- _Task brief_: Each line in the records that mentions the word "window" needs to be listed.

________________________________________

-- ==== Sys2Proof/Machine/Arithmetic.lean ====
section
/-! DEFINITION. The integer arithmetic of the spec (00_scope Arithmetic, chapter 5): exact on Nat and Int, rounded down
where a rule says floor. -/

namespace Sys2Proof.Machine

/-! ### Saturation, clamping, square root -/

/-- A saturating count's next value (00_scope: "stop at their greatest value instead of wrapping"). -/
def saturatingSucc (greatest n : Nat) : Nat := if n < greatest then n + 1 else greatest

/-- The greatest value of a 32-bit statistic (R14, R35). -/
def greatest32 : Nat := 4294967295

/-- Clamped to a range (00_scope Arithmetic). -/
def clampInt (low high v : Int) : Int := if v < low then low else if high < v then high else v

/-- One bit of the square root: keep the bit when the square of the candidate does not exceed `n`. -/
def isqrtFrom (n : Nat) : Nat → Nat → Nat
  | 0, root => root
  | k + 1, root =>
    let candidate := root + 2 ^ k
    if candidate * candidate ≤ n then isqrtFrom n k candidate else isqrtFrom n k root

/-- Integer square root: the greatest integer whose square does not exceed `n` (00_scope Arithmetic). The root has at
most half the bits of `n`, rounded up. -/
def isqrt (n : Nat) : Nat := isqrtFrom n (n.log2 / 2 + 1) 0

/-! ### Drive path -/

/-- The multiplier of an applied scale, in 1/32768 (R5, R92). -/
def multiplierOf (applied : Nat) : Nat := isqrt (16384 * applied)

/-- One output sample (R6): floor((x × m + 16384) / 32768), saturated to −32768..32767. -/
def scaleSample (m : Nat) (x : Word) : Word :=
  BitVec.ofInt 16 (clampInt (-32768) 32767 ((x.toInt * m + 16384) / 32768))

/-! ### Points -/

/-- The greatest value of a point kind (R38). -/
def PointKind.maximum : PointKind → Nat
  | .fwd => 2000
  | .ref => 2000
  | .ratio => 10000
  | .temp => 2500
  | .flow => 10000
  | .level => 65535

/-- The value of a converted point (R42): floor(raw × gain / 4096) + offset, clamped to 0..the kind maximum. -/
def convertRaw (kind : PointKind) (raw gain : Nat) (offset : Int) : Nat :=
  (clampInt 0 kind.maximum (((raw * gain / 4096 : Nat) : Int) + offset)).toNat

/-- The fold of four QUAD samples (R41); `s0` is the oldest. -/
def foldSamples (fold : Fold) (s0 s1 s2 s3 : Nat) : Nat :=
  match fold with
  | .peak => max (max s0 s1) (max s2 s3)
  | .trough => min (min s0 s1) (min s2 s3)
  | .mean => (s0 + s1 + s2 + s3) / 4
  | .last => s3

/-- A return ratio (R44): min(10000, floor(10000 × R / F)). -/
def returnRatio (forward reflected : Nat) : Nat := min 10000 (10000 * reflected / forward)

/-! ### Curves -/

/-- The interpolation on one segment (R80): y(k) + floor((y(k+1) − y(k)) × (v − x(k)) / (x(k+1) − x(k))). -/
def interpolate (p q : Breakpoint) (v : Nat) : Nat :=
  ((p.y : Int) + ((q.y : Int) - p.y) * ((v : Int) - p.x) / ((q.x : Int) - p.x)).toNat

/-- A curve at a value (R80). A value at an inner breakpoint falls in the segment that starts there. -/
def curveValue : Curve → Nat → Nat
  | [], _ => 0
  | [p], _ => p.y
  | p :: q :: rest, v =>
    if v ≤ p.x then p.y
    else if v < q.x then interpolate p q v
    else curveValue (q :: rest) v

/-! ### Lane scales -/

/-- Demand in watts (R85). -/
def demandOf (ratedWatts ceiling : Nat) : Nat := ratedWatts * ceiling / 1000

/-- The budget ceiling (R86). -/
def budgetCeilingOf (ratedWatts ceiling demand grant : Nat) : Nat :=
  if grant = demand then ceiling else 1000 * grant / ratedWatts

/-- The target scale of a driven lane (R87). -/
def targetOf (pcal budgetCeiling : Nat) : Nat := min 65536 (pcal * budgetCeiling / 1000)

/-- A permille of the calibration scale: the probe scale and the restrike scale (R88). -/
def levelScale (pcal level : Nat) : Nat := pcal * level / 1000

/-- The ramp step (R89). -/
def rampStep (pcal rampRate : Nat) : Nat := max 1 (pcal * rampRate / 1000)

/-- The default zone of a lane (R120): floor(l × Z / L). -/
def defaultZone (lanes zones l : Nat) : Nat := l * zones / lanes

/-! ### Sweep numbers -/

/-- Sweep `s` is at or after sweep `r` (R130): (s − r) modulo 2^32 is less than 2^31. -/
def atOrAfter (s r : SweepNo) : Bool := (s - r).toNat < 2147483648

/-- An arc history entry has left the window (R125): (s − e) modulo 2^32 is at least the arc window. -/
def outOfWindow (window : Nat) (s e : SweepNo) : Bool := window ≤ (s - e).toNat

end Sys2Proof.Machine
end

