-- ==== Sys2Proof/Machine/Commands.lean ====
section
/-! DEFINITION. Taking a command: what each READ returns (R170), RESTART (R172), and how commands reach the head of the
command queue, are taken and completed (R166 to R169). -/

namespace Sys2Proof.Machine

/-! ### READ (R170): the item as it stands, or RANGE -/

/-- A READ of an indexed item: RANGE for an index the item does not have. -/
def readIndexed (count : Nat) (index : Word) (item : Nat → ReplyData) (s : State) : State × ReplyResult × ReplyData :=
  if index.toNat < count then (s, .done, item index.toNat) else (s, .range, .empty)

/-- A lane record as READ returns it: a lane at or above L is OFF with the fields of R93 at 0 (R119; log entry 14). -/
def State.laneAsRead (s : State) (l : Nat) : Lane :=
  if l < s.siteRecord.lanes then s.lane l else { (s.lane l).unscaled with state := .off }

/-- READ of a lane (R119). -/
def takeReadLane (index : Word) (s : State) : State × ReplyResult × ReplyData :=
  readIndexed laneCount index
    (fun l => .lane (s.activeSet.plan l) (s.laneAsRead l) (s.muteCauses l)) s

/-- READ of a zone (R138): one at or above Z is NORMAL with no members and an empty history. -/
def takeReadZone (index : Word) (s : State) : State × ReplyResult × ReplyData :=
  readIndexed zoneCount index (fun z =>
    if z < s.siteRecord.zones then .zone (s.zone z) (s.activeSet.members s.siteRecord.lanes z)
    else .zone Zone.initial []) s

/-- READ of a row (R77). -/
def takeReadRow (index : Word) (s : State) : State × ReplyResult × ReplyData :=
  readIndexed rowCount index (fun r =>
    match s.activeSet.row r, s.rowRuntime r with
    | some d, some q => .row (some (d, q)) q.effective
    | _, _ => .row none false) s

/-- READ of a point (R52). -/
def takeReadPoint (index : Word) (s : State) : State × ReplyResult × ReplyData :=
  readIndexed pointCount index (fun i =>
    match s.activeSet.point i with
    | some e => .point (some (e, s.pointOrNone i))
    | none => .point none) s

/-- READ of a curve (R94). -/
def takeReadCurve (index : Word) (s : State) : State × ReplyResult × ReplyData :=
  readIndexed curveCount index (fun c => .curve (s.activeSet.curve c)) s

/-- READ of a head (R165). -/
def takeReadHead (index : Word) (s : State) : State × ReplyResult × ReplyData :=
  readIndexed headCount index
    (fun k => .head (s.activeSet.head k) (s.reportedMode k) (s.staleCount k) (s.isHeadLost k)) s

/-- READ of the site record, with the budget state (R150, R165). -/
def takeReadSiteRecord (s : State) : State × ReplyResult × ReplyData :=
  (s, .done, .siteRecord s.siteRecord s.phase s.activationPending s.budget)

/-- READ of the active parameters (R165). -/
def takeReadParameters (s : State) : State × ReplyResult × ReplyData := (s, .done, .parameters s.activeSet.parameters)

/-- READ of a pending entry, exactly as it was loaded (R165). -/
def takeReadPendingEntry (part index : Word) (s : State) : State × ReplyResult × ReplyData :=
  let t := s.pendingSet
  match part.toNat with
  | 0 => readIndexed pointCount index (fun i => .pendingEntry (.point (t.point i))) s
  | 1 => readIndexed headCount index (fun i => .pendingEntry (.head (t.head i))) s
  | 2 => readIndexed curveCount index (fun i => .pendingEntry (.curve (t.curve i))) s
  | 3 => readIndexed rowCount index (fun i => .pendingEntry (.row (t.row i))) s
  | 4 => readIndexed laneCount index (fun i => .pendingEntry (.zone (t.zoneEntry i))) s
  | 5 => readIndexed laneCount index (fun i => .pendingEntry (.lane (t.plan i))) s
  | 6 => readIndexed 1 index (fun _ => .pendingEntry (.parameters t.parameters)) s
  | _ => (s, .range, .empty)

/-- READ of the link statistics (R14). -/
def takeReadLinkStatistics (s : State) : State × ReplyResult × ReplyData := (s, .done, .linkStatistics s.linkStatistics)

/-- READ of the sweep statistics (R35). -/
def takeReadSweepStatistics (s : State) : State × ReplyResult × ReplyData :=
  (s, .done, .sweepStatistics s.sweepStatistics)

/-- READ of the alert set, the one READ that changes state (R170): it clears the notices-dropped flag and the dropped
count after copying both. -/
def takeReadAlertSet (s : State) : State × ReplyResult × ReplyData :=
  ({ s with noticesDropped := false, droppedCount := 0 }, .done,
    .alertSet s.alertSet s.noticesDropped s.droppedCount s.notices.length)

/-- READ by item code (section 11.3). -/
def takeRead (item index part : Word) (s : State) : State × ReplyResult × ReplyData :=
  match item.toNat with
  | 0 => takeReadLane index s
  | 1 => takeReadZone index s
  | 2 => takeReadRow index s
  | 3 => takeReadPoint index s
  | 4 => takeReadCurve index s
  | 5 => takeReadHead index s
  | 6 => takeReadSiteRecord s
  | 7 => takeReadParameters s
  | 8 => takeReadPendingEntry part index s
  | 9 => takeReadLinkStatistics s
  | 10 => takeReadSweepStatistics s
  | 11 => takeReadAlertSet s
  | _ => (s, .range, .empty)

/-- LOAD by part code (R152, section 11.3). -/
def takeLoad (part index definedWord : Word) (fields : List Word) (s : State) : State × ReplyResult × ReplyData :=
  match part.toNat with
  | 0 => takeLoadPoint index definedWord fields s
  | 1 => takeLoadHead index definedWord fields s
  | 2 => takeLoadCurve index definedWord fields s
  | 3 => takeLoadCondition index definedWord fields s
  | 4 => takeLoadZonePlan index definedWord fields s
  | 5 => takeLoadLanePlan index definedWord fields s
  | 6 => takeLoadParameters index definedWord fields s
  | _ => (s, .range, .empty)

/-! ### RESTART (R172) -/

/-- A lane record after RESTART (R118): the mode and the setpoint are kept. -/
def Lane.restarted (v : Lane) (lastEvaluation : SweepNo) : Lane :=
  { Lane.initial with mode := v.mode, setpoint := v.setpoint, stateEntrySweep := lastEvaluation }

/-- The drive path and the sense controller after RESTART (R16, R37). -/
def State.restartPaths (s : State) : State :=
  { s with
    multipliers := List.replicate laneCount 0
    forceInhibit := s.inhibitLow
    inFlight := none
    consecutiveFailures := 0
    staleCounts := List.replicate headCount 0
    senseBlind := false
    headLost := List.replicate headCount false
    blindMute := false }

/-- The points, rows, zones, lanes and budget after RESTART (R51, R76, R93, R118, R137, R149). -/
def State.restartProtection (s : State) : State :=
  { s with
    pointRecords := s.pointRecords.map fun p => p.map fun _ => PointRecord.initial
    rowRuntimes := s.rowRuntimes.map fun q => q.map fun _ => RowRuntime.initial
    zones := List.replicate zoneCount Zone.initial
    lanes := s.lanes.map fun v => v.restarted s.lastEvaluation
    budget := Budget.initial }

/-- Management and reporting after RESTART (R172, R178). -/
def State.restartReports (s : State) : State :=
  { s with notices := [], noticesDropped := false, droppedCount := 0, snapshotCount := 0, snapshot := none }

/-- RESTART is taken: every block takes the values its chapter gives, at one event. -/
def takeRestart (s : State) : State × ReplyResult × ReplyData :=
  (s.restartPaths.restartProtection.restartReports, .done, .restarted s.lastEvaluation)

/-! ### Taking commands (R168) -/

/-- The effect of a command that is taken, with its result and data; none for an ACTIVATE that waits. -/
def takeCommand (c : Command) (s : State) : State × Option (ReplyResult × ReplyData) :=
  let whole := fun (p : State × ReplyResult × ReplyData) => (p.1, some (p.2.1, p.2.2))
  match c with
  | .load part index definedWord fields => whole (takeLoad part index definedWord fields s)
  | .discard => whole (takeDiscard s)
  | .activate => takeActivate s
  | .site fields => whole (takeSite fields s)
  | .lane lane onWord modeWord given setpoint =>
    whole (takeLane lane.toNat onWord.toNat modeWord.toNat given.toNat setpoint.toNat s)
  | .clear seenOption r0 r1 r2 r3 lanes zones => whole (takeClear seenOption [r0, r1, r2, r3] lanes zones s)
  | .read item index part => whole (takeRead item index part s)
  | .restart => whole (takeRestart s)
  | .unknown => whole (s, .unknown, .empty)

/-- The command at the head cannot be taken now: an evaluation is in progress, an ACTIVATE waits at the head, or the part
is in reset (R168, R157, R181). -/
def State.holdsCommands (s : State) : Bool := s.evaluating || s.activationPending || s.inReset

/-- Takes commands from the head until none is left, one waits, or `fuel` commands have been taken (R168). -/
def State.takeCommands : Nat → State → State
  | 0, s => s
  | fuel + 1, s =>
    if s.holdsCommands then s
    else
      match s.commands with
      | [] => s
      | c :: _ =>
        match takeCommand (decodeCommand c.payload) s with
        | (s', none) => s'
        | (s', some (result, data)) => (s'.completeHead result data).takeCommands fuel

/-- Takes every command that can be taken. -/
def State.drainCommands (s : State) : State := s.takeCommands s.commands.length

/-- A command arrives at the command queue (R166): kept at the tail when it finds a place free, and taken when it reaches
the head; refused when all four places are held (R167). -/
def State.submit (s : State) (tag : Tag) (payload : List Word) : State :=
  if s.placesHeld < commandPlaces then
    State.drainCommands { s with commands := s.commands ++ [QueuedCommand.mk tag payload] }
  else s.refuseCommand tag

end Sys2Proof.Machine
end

________________________________________

- _Written reply_:
/-- An arc history entry has left the window (R125): (s − e) modulo 2^32 is at least the arc window. -/
def outOfWindow (window : Nat) (s e : SweepNo) : Bool := window ≤ (s - e).toNat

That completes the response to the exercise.